Picked on December 13 at $ 68.07 *triggered/gap down entry
(What is a strangle? It's when a trader buys an out-of-the-money (OTM) call and an OTM put on the same stock. The strategy is neutral. You do not care what direction the stock moves as long as the move is big enough to make your investment profitable.)
Biogen Idec - BIIB - cls: 59.98 chg: +0.96 stop: n/a
This play is in trouble! We've been waiting for another FDA decision on BIIB's drug Tysabri. That news hit the wires shortly after 3:30 p.m. today. The FDA approved the drug as a treatment for Crohn's disease and the stock moved higher on the news. Unfortunately, that move was not nearly big enough to make this strangle profitable. We were speculating with a high-risk strategy to use January options, which expire after this Friday. Right now if you sold both options we might clear $0.25. It's up to you if you want to bail now or hope for a move before Friday. We are keeping the play open and risking a total loss here. The options we suggested for our strangle were the January $65 call (IHD-AM) and the January $55 put (IDK-MK). Our estimated cost here is $1.05. We are adjusting our exit to anything in the $0.75-1.00 range.
Picked on January 10 at $ 59.18
Encana - ECA - close: 67.94 chg: +0.74 stop: n/a
There is no change from our previous comments.
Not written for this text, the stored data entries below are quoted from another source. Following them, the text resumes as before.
-- ==== Sys2Proof/Machine/LaunchIns.lean ====
section
/-!
DEFINITION. Sys2Proof/Machine/LaunchIns.lean: launch and transaction instructions, scalar opcodes 0x4E to 0x51 (R299 to R305).
-/
namespace Sys2Proof.Machine

/-- ISSUED of a launch outcome record counts (R301). -/
def State.launchIssued (s : State) (wick : Wick) : State :=
  s.modG fun g => let r := g.ls wick; g.setLs wick { r with issued := r.issued + 1 }
/-- A launch packet may be written into a queue for a partition (R300). -/
def State.dqOk (s : State) (q part : Nat) : Bool :=
  let x := s.qAt q
  q < 1024 && x.part == part && x.en && x.state == 1 && x.dev

/-- `launch` past its checks (R300, R329, R388): a deferred child under a transactional launch, otherwise a packet in the ring; the child of a stepped `launch` is
kept queued. -/
def State.launchGo (s : State) (sw done : Bool) (wick : Wick) (lrec : Word) (q : Nat) : State :=
  let l := s.lch
  let by_ : Issuer := ⟨l.order, s.core, s.slot, s.grp.cohort, wick, done, s.stepped s.core s.slot false⟩
  let bad := fun (s : State) => ((s.launchIssued wick).retireChild by_ (.plain 2 0 0x26) 0 false).sDone sw
  let s := (s.drainBuf s.core s.slot).release s.core .s
  if !s.dqOk q l.part then bad s
  else if !l.direct then
    if s.quotaUsed s.grp.lid < s.quotaMax s.grp.lid then
      ((s.modLch s.grp.lid fun l => { l with deferred := l.deferred ++ [⟨by_, lrec, q⟩] }).launchIssued wick).sDone sw
    else s.quotaNote.sStall .launch
  else match s.push l.part q lrec by_ with
    | .badq s => bad s
    | .wait s => s.sStall .launch
    | .ok s =>
      let s := s.launchIssued wick
      (if done then s.modG fun g => g.setWick wick (g.wick wick + 1) else s).sDone sw

/-- `launch` (R300, R305). -/
def execLaunch (sw done : Bool) (ra : SReg) (wick : Wick) (s : State) : Out :=
  .next (
    let lrec := s.rS ra
    if s.grp.inLan then s.sSuppress sw
    else s.sChecks sw [(lrec.toNat % 64 != 0, .align), (done && !s.lch.direct, .prot), (s.sPoi [ra, ra + 1], .poison)]
      (if s.grp.wick wick = 0xFFFF then s.sStall .launch
      else s.launchGo sw done wick lrec ((s.rRun ra 1).toNat % 1024)))

/-- `gsig` (R303, R305). -/
def execGsig (sw : Bool) (ra : SReg) (s : State) : Out :=
  .next (
    let ea := s.rS ra
    let poi := s.sPoi [ra, ra + 1]
    if s.grp.inLan then s.sSuppress sw
    else if s.inHold ea.toNat then s.sRaiseAt sw .priv ea false
    else if ea.toNat % 8 != 0 then s.sRaiseAt sw .align ea false
    else if s.walkWaits (some s.core) s.prt ea.toNat then (if poi then s.sRaise sw .poison else s.sStall .other)
    else match s.xlate (some s.core) s.prt ea.toNat true with
      | (.bad c w, s1) => (if poi && 7 < c.code then s else s1).sRaiseAt sw (worst poi c) ea w
      | (.ok pa key, s1) =>
        if poi then s.sRaise sw .poison
        else if !s.lch.direct && s.quotaMax s.grp.lid ≤ s.quotaUsed s.grp.lid then s.quotaNote.sStall .other
        else (s1.modLch s.grp.lid fun l => { l with gsigs := l.gsigs ++ [⟨s.core, s.slot, pa, s.rRun ra 1, key⟩] }).sDone sw)

/-- The two words of a launch outcome record (R301). -/
def LStat.words (r : LStat) : Word × Word :=
  (BitVec.ofNat 64 (r.issued.toNat + 2 ^ 16 * r.failed.toNat + 2 ^ 32 * r.cause.toNat + 2 ^ 40 * r.detail.toNat + 2 ^ 48 * r.ver.toNat),
    BitVec.ofNat 64 (r.code.toNat + 2 ^ 16 * r.committed.toNat))
/-- The code of a version's state (R292). -/
def VState.code : VState → Nat
  | .free => 0
  | .running => 1
  | .complete => 2
  | .committed => 3
  | .aborted => 4
/-- The two words of the issuing launch's state (R302). -/
def State.selfWords (s : State) : Word × Word :=
  let l := s.lch
  if l.direct then (BitVec.ofNat 64 (2 ^ 8 + 2 ^ 11), 0)
  else
    let v := s.verAt l.part l.ver
    (BitVec.ofNat 64 (l.ver + 2 ^ 8 * v.st.code + 2 ^ 32 * s.quotaUsed s.grp.lid), BitVec.ofNat 64 v.units)

/-- `tstat` (R302, R305): it executes in lantern mode as outside it. -/
def execTstat (sw self clr : Bool) (ra : SReg) (wick : Wick) (s : State) : Out :=
  .next (
    let w := if self then s.selfWords else (s.grp.ls wick).words
    let s := (s.wS ra w.1 false).wS (ra + 1) w.2 false
    (if clr && !self then s.modG fun g => g.setLs wick ⟨0, 0, 0, 0, 0, 0, 0⟩ else s).sDone sw)

/-- `tabort` (R304, R305). -/
def execTabort (sw : Bool) (ra : SReg) (s : State) : Out :=
  .next (if s.grp.inLan then s.sSuppress sw
    else s.sRead sw [ra] fun s => s.endLaunch s.grp.lid { Ending.plain 1 0 0x22 with code := (s.rS ra).truncate 16 })

end Sys2Proof.Machine
end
At this point our speculative, high-risk strangle on ECA is dead in the water. The stock will need to see a really big move in a short time frame to give us any sort of decent exit. We're not suggesting new strangle positions at this time. The options we listed for the strangle were the January $75 calls (ECA-AO) and the January $60 puts (ECA-ML). Our estimated cost is $0.65. We are adjusting our exit to anything in the $0.40-0.65 range.
Picked on December 20 at $ 67.52
Hologic - HOLX - close: 69.00 chg: -1.36 stop: 66.75
We are giving up on HOLX. The stock under performed the market today. Not only did shares paint a bearish engulfing candlestick pattern today but we are seeing a bearish head-and-shoulders pattern form over the last four weeks. If HOLX breaks down under $67 it should be headed for the $62 region. HOLX has already hit our initial target in the $69.50-70.00 range.